A bubble or not a bubble, that is the question: Brynjolfsson conjectures that “we could easily be in a bubble. We’ve been in bubbles before. [But] I can tell you that the fundamentals are pretty strong, that the technology really is working, and there’s a path to even more powerful technology. What I’m less sure of is how well those companies will be able to capture that value. One of the things I think a lot of investors underestimate is that especially when you have big productivity gains, it doesn’t necessarily lead to big profits. You can have a company or an industry become twice or 10 times more productive, and paradoxically, that can lead to falling profits because it leads to over-capacity and falling prices, and ends up creating a lot of value for consumers, but not necessarily for stockholders. It’s a reasonable hypothesis that an awful lot of infrastructure will have been built out that has tremendous intangible value that can’t be realized because essentially, there’s a glut relative to the usage. Hopefully demand will grow equally or even more, and then the investors will get their payoff. But there’s no guarantee that will happen. That said I’m probably closer to the bullish end of the spectrum in terms of seeing on the ground how these technologies can solve more and more problems. And I think there’s a lot of pent-up demand, in medicine, in finance, in retailing and manufacturing, in every industry, to have more intelligence to solve more problems.” In essence, he agrees with the prior observation in this series that AI systems are solving for the digital information overload we created in the computer age, by helping humans overcome their inability to deal with this information glut.

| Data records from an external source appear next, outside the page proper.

-- ==== Sys2Proof/Certificates/Slice0/Obligations.lean ====
section
/-! DEFINITION. The statements for the provers. Each docstring names the rule or the section of spec/ it rests on; where it
rests on a choice of the spec's own (a decision D<n> of 92_eei_decisions.md) or of this model (a log entry), it says so. -/

open Sys2Proof Sys2Proof.Machine

/-! ## Encodings -/

/-- O1. Every well-formed chip word, encoded and followed by any bytes, decodes to itself and leaves those bytes (R112, R113; that
an UNKNOWN word is its one byte is the model's own, log entry 24). -/
def Obligations.ChipWordsRoundTrip : Prop :=
  ∀ (i : Instr) (bs rest : List Byte), i.wf = true → i.space = some .chip → encode i = some bs →
    decode .chip (bs ++ rest) = .ok (i, rest)

/-- O2. Every transaction header word, encoded and followed by any bytes, decodes to itself and leaves those bytes. -/
def Obligations.HeaderWordsRoundTrip : Prop :=
  ∀ (i : Instr) (bs rest : List Byte), i.space = some .header → encode i = some bs →
    decode .header (bs ++ rest) = .ok (i, rest)

/-- O3. What the chip decoder accepts is the encoding of a well-formed chip word, but for bit 7 of a DATA_LONG's third byte,
which it ignores (R117); it rejects exactly the empty payload and a word cut off by the payload's end (the lengths are R112's; that
an UNKNOWN first byte, to which R112 gives no length, is a word of one byte is the model's own, log entry 24). -/
def Obligations.ChipDecodeExact : Prop :=
  (∀ (bs rest : List Byte) (i : Instr), decode .chip bs = .ok (i, rest) →
    i.wf = true ∧ i.space = some .chip ∧
      (encode i = some (bs.take (bs.length - rest.length)) ∧ bs = bs.take (bs.length - rest.length) ++ rest ∨
        ∃ b0 b1 b2 : Byte, b0.toNat < 0x40 ∧ bs = b0 :: b1 :: b2 :: rest ∧ encode i = some [b0, b1, b2 &&& 0x7F#8])) ∧
  decode .chip [] = .error (.chip .endOfPayload) ∧
  (∀ (b0 : Byte) (tl : List Byte), tl.length + 1 < wordBytes b0.toNat →
    decode .chip (b0 :: tl) = .error (.chip (.outOfData b0))) ∧
  (∀ (b0 : Byte) (tl : List Byte), wordBytes b0.toNat ≤ tl.length + 1 →
    ∃ i, decode .chip (b0 :: tl) = .ok (i, (b0 :: tl).drop (wordBytes b0.toNat)))

/-- O4. What the header decoder accepts is the encoding of a header word of the table; it rejects fewer than four bytes,
another version than 2, and a reserved op kind, each by name (R93, R96). -/
def Obligations.HeaderDecodeExact : Prop :=
  (∀ (bs rest : List Byte) (i : Instr), decode .header bs = .ok (i, rest) →
    i.space = some .header ∧ ∃ w : Word, bs = bigEndian w ++ rest ∧ encode i = some (bigEndian w)) ∧
  (∀ bs : List Byte, bs.length < 4 → decode .header bs = .error (.header (.shortWord bs.length))) ∧
  (∀ (w : Word) (rest : List Byte), versionOf w ≠ 2 →
    decode .header (bigEndian w ++ rest) = .error (.header (.badVersion (BitVec.ofNat 4 (versionOf w))))) ∧
  (∀ (w : Word) (rest : List Byte), versionOf w = 2 → 6 ≤ kindOf w → kindOf w ≤ 14 →
    decode .header (bigEndian w ++ rest) = .error (.header (.reservedOpKind (BitVec.ofNat 4 (kindOf w))))) ∧
  (∀ (w : Word) (rest : List Byte), versionOf w = 2 → kindOf w < 6 ∨ kindOf w = 15 →
    ∃ i, decode .header (bigEndian w ++ rest) = .ok (i, rest))

/-- O5. R112: the type of a chip word is fixed by its first byte, one row of the table for each range, each range being its
pattern, and the length by the type. -/
def Obligations.ClassifierTable : Prop :=
  ∀ b0 : Byte,
    (classify b0 = .idle ↔ b0.toNat = 0xFF) ∧
    (classify b0 = .busyOn ↔ b0.toNat = 0xF1) ∧
    (classify b0 = .busyOff ↔ b0.toNat = 0xF0) ∧
    (classify b0 = .chipHeader ↔ 0xA0 ≤ b0.toNat ∧ b0.toNat ≤ 0xAF) ∧
    (classify b0 = .chipTrailer ↔ 0xB0 ≤ b0.toNat ∧ b0.toNat ≤ 0xBF) ∧
    (classify b0 = .emptyFrame ↔ 0xE0 ≤ b0.toNat ∧ b0.toNat ≤ 0xEF) ∧
    (classify b0 = .regionHeader ↔ 0xC0 ≤ b0.toNat ∧ b0.toNat ≤ 0xDF) ∧
    (classify b0 = .dataShort ↔ 0x40 ≤ b0.toNat ∧ b0.toNat ≤ 0x7F) ∧
    (classify b0 = .dataLong ↔ b0.toNat ≤ 0x3F) ∧
    (classify b0 = .unknown ↔ (0x80 ≤ b0.toNat ∧ b0.toNat ≤ 0x9F) ∨ (0xF2 ≤ b0.toNat ∧ b0.toNat ≤ 0xFE)) ∧
    (b0 &&& 0xF0#8 = 0xA0#8 ↔ 0xA0 ≤ b0.toNat ∧ b0.toNat ≤ 0xAF) ∧
    (b0 &&& 0xF0#8 = 0xB0#8 ↔ 0xB0 ≤ b0.toNat ∧ b0.toNat ≤ 0xBF) ∧
    (b0 &&& 0xF0#8 = 0xE0#8 ↔ 0xE0 ≤ b0.toNat ∧ b0.toNat ≤ 0xEF) ∧
    (b0 &&& 0xE0#8 = 0xC0#8 ↔ 0xC0 ≤ b0.toNat ∧ b0.toNat ≤ 0xDF) ∧
    (b0 &&& 0xC0#8 = 0x40#8 ↔ 0x40 ≤ b0.toNat ∧ b0.toNat ≤ 0x7F) ∧
    (b0 &&& 0xC0#8 = 0x00#8 ↔ b0.toNat ≤ 0x3F) ∧
    WordType.idle.length = 1 ∧ WordType.busyOn.length = 1 ∧ WordType.busyOff.length = 1 ∧
    WordType.chipHeader.length = 2 ∧ WordType.chipTrailer.length = 1 ∧ WordType.emptyFrame.length = 2 ∧
    WordType.regionHeader.length = 1 ∧ WordType.dataShort.length = 2 ∧ WordType.dataLong.length = 3

/-- O6. PACK is positional and UNPACK is its inverse, both ways; a header ENCODE_HEADER built unpacks to version 2, the
operands and info code 0xF (R129, R132). -/
def Obligations.PackUnpack : Prop :=
  (∀ h : HeaderFields,
    (packHeader h).toNat = h.version.toNat * 2 ^ 28 + h.wordCount.toNat * 2 ^ 16 + h.txnId.toNat * 2 ^ 8
      + h.opKind.toNat * 2 ^ 4 + h.infoCode.toNat ∧
    unpackHeader (packHeader h) = h) ∧
  (∀ w : Word, packHeader (unpackHeader w) = w) ∧
  (∀ (k : OpKind) (n t : Nat) (w : Word), encodedHeader n k.code t = .ok w →
    (unpackHeader w).version = 2#4 ∧ (unpackHeader w).wordCount.toNat = n ∧ (unpackHeader w).txnId.toNat = t ∧
      (unpackHeader w).opKind = k.code ∧ (unpackHeader w).infoCode = 0xF#4)

/-- O7. Words written out from the spec's encodings and examples decode to what they stand for (a sanity statement; that the
UNKNOWN byte is a whole word is the model's own, log entry 24). -/
def Obligations.SpecWordsDecode : Prop :=
  decode .header [0x20#8, 0x01#8, 0x05#8, 0x0F#8] = .ok (.read 1#12 5#8 15#4, []) ∧
  decode .chip [0xA0#8, 0x05#8] = .ok (.chipHeader 0#4 5#8, []) ∧
  decode .chip [0xE3#8, 0x07#8] = .ok (.emptyFrame 3#4 7#8, []) ∧
  decode .chip [0xDF#8] = .ok (.regionHeader 31#5, []) ∧
  decode .chip [0x40#8, 0x10#8] = .ok (.dataShort 0#4 0x10#10, []) ∧
  decode .chip [0x00#8, 0x20#8, 0x05#8] = .ok (.dataLong 0#4 0x20#10 5#7, []) ∧
  decode .chip [0xB0#8] = .ok (.chipTrailer 0#4, []) ∧
  decode .chip [0x80#8] = .ok (.unknown80_9F 0x80#8, [])

/-! ## transport_codec -/

/-- O8. R131: DECODE_HEADER splits any word into its five fields, checks nothing, and writes no state. -/
def Obligations.DecodeHeaderSplitsWord : Prop :=
  ∀ (w : Word) (s : State), ∃ h : HeaderFields,
    exec (.decodeHeader w) s = .next (answered s (.ok (.fields h))) ∧
    h.version.toNat = w.toNat / 2 ^ 28 ∧ h.wordCount.toNat = w.toNat / 2 ^ 16 % 2 ^ 12 ∧
    h.txnId.toNat = w.toNat / 2 ^ 8 % 2 ^ 8 ∧ h.opKind.toNat = w.toNat / 2 ^ 4 % 2 ^ 4 ∧ h.infoCode.toNat = w.toNat % 2 ^ 4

He also believes that investments in these cognitive tools may help us create the world models required to describe embodied, physical systems, by “recursive self-improvement that allows us to understand the world better than we could just with our own brains,” essentially arguing that there will be a bootstrapping effect that allows continuous value realization from each generation of AI infrastructure deployment that will mitigate the risk of a major “bubble bursting” revaluation.
Despite the cautionary tone of these latter remarks, there is little doubt that Brynjolfsson is indeed “bullish” about the future, which he sees as one in which we will use new human-augmentation benchmarks to successfully navigate the path to an unprecedented AI-augmented productivity regime that is defined by growth in both wages and employment, without excessive centralization of wealth and power, allowing humankind as a whole to benefit from the ultimate GPT: GPTs and their evolutionary offspring.
It is tempting to bet against this idealistic vision, as the alignment required of all the relevant factors and players would itself be unprecedented in a competitive free market environment. But, as Brynjolfsson likes to point out, he bet Robert Gordon that productivity growth would return to prior levels (1.8 percent per year, on average) between 2020 and 2030, driven by AI, a bet that that Brynjolfsson reports that Gordon concedes that he currently looks like winning. There is an Icelandic expression, “þetta reddast,” meaning “everything will work out” that is deeply embedded in that culture, and it is perhaps no surprise that this same attitude seems to inform Brynjolfsson’s outlook. To use another popular Icelandic expression, if indeed this comes to pass as he foresees, that would truly be “the raisin at the end of the hot dog”.